Claes OLDENBURG
(Stockholm 1929 - New York 2022)
Giant Balloon in the Shape of a Screw: Sketch for a Poster for an Exhibition in Japan
Signed, signed again with initials, inscribed and dated Oldenburg JAPAN CO. ‘73 at the bottom and lower right.
736 x 584 mm. (29 x 23 in.)
A related drawing of a Giant Balloon in the Shape of a Screw, Aloft, dated 1972, was exhibited in Paris in 1977, while a related lithograph of a Soft Screw as a Balloon, Ascending was published by Gemini G.E.L. in Los Angeles in 1976.
As has been noted by one scholar, ‘Oldenburg’s drawings from around 1970 are full of…flights of sculptural fantasy, less actual proposals for public monuments than private ruminations on the potentially comical aspects of monumentality.
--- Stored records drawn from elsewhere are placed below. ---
-- ==== Sys2Proof/Laws/Step.lean ====
section
/-! SUPPORT. What one step can do, said once: from an answer `next t` to how it came about. -/

namespace Sys2Proof.Machine

/-- A step that answers a next state is a power-on, a refusal of the port, an idle machine that stays as it is,
or `exec` of one instruction in a state that differs from `s` in the schedule and the time only, and then no
stop record is set. -/
theorem step_cases {s t : State} (h : step s = .next t) :
    (∃ dt rest, s.schedule = ⟨dt, .powerOn⟩ :: rest ∧
        t = powerOn { s with schedule := rest, tau := s.tau + dt }) ∨
      (s.fault = none ∧ s.refused = none ∧
        ((∃ dt packet rest kind info, s.schedule = ⟨dt, .command packet⟩ :: rest ∧
            (kind = .eventNotCommand ∨ kind = .unknownOpcode) ∧
            t = refuse kind info { s with schedule := rest, tau := max (s.tau + dt) s.busyUntil }) ∨
          (s.schedule = [] ∧ s.toArmed = false ∧ t = s) ∨
          ∃ i rest tau, s.tau ≤ tau ∧ exec i { s with schedule := rest, tau := tau } = .next t ∧
            ((∃ dt packet, s.schedule = ⟨dt, .command packet⟩ :: rest ∧ decode packet = .instr i ∧
                i.isEvent = false ∧ tau = max (s.tau + dt) s.busyUntil) ∨
              (∃ dt, s.schedule = ⟨dt, .edge⟩ :: rest ∧ i = .evEdge ∧ tau = s.tau + dt) ∨
              (∃ dt, s.schedule = ⟨dt, .timeout⟩ :: rest ∧ i = .evTimeout ∧ tau = s.tau + dt) ∨
              (s.schedule = [] ∧ rest = [] ∧ s.toArmed = true ∧ i = .evTimeout ∧
                tau = max s.tau s.toDeadline)))) := by
  unfold step nextAction at h
  cases hs : s.schedule with
  | nil =>
    simp only [hs] at h
    cases hh : haltedBy s with
    | some f => simp [hh] at h
    | none =>
      obtain ⟨hf, hr⟩ := (haltedBy_eq_none_iff s).1 hh
      refine Or.inr ⟨hf, hr, ?_⟩
      simp only [hh, idleAction] at h
      cases ha : s.toArmed with
      | true =>
        simp only [ha, if_true] at h
        refine Or.inr (Or.inr ⟨.evTimeout, [], max s.tau s.toDeadline, le_max_left _ _, ?_, ?_⟩)
        · rw [← h, ← hs]
        · exact Or.inr (Or.inr (Or.inr ⟨rfl, rfl, rfl, rfl, rfl⟩))
      | false =>
        simp only [ha, Bool.false_eq_true, if_false] at h
        cases h
        exact Or.inr (Or.inl ⟨rfl, rfl, rfl⟩)
  | cons turn rest =>
    obtain ⟨dt, source⟩ := turn
    simp only [hs] at h
    cases source with
    | powerOn =>
      simp only at h
      cases h
      exact Or.inl ⟨dt, rest, rfl, rfl⟩
    | edge =>
      cases hh : haltedBy s with
      | some f => simp [hh] at h
      | none =>
        obtain ⟨hf, hr⟩ := (haltedBy_eq_none_iff s).1 hh
        simp only [hh] at h
        exact Or.inr ⟨hf, hr, Or.inr (Or.inr ⟨.evEdge, rest, s.tau + dt, by omega, h,
          Or.inr (Or.inl ⟨dt, rfl, rfl, rfl⟩)⟩)⟩
    | timeout =>
      cases hh : haltedBy s with
      | some f => simp [hh] at h
      | none =>
        obtain ⟨hf, hr⟩ := (haltedBy_eq_none_iff s).1 hh
        simp only [hh] at h
        exact Or.inr ⟨hf, hr, Or.inr (Or.inr ⟨.evTimeout, rest, s.tau + dt, by omega, h,
          Or.inr (Or.inr (Or.inl ⟨dt, rfl, rfl, rfl⟩))⟩)⟩
    | command packet =>
      cases hh : haltedBy s with
      | some f => simp [hh] at h
      | none =>
        obtain ⟨hf, hr⟩ := (haltedBy_eq_none_iff s).1 hh
        refine Or.inr ⟨hf, hr, ?_⟩
        simp only [hh, portAction] at h
        cases hd : decode packet with
        | instr i =>
          simp only [hd] at h
          cases hev : i.isEvent with
          | true =>
            simp only [hev, if_true] at h
            cases h
            exact Or.inl ⟨dt, packet, rest, _, _, rfl, Or.inl rfl, rfl⟩
          | false =>
            simp only [hev, Bool.false_eq_true, if_false] at h
            exact Or.inr (Or.inr ⟨i, rest, max (s.tau + dt) s.busyUntil,
              le_trans (Nat.le_add_right _ _) (le_max_left _ _), h, Or.inl ⟨dt, packet, rfl, hd, hev, rfl⟩⟩)
        | unknownOpcode op =>
          simp only [hd] at h
          cases h
          exact Or.inl ⟨dt, packet, rest, _, _, rfl, Or.inr rfl, rfl⟩
        | wrongLength op =>
          simp only [hd] at h
          split at h
          · rename_i a hx
            split at hx <;> simp at hx
          · rename_i hx
            split at hx <;> cases hx
            cases h
          · rename_i hx
            split at hx <;> cases hx
            cases h
            exact Or.inl ⟨dt, packet, rest, _, _, rfl, Or.inl rfl, rfl⟩
          · rename_i hx
            split at hx <;> cases hx
        | empty =>
          simp only [hd] at h
          cases h

/-- What every step keeps, every run keeps. -/
theorem run_keeps (Inv : State → Prop) (hstep : ∀ s t, Inv s → step s = .next t → Inv t) :
    ∀ (n : Nat) (s t : State), Inv s → core.run n s = .next t → Inv t
  | 0, s, t, hs, h => by cases h; exact hs
  | n + 1, s, t, hs, h => by
    simp only [Host.Core.run] at h
    split at h
    · rename_i u hu
      exact run_keeps Inv hstep n u t (hstep s u hs hu) h
    · cases h
    · cases h

end Sys2Proof.Machine
end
At this mid-stage in his career, and even more so during the 1960s when no one would dream of fronting the sums necessary to realize such works, the artist could daydream freely without care or consequence…On paper, anything is possible.’
The 1960s saw Oldenburg closely associated with the Pop Art movement, and creating many performance pieces or ‘happenings’ under the title of Ray Gun Theater. In 1963 he settled in Los Angeles and within a few years had produced the first of his drawings of ‘colossal monuments’; giant-sized objects placed in unusual or incongruous settings. From the early 1970s onwards Oldenburg concentrated almost exclusively on monumental public commissions, most of which were done in collaboration with his second wife, the Dutch writer and curator Coosje van Bruggen, whom he married in 1977. Oldenburg remains best known today for his public art installations and outdoor sculptures representing scaled-up versions of everyday objects.
As the critic and curator Gene Baro has noted, ‘The role that draughtsmanship has played in the shaping of Oldenburg’s artistic intelligence can scarcely be exaggerated. Drawing in all its forms has been of the first importance to the sculpture of this master…But if the drawings serve a purpose, they have also a telling force and integrity on their own. They are the tissue and substance of a vision, brought alive with a technical control, wit, and freedom second to none.’ Another writer has pointed out that ‘Spontaneity is heightened in [Oldenburg’s] drawings by a free use of charcoal, watercolor, colored pencil, and pastel: lines and washes of color join to describe form and call to mind the intuitive shapes of Zen brush paintings.’
Provenance
Barbaralee Diamonstein, New York
Private collection, Hamburg
Anonymous sale, London, Christie’s South Kensington, 30 June 2004, lot 164 Private collection, New York
Evelyn Aimis Fine Art, Miami
Anonymous sale, New York, Christie’s, 13 November 2013, lot 208
William Louis-Dreyfus, Mount Kisco
The Louis-Dreyfus Family Collections.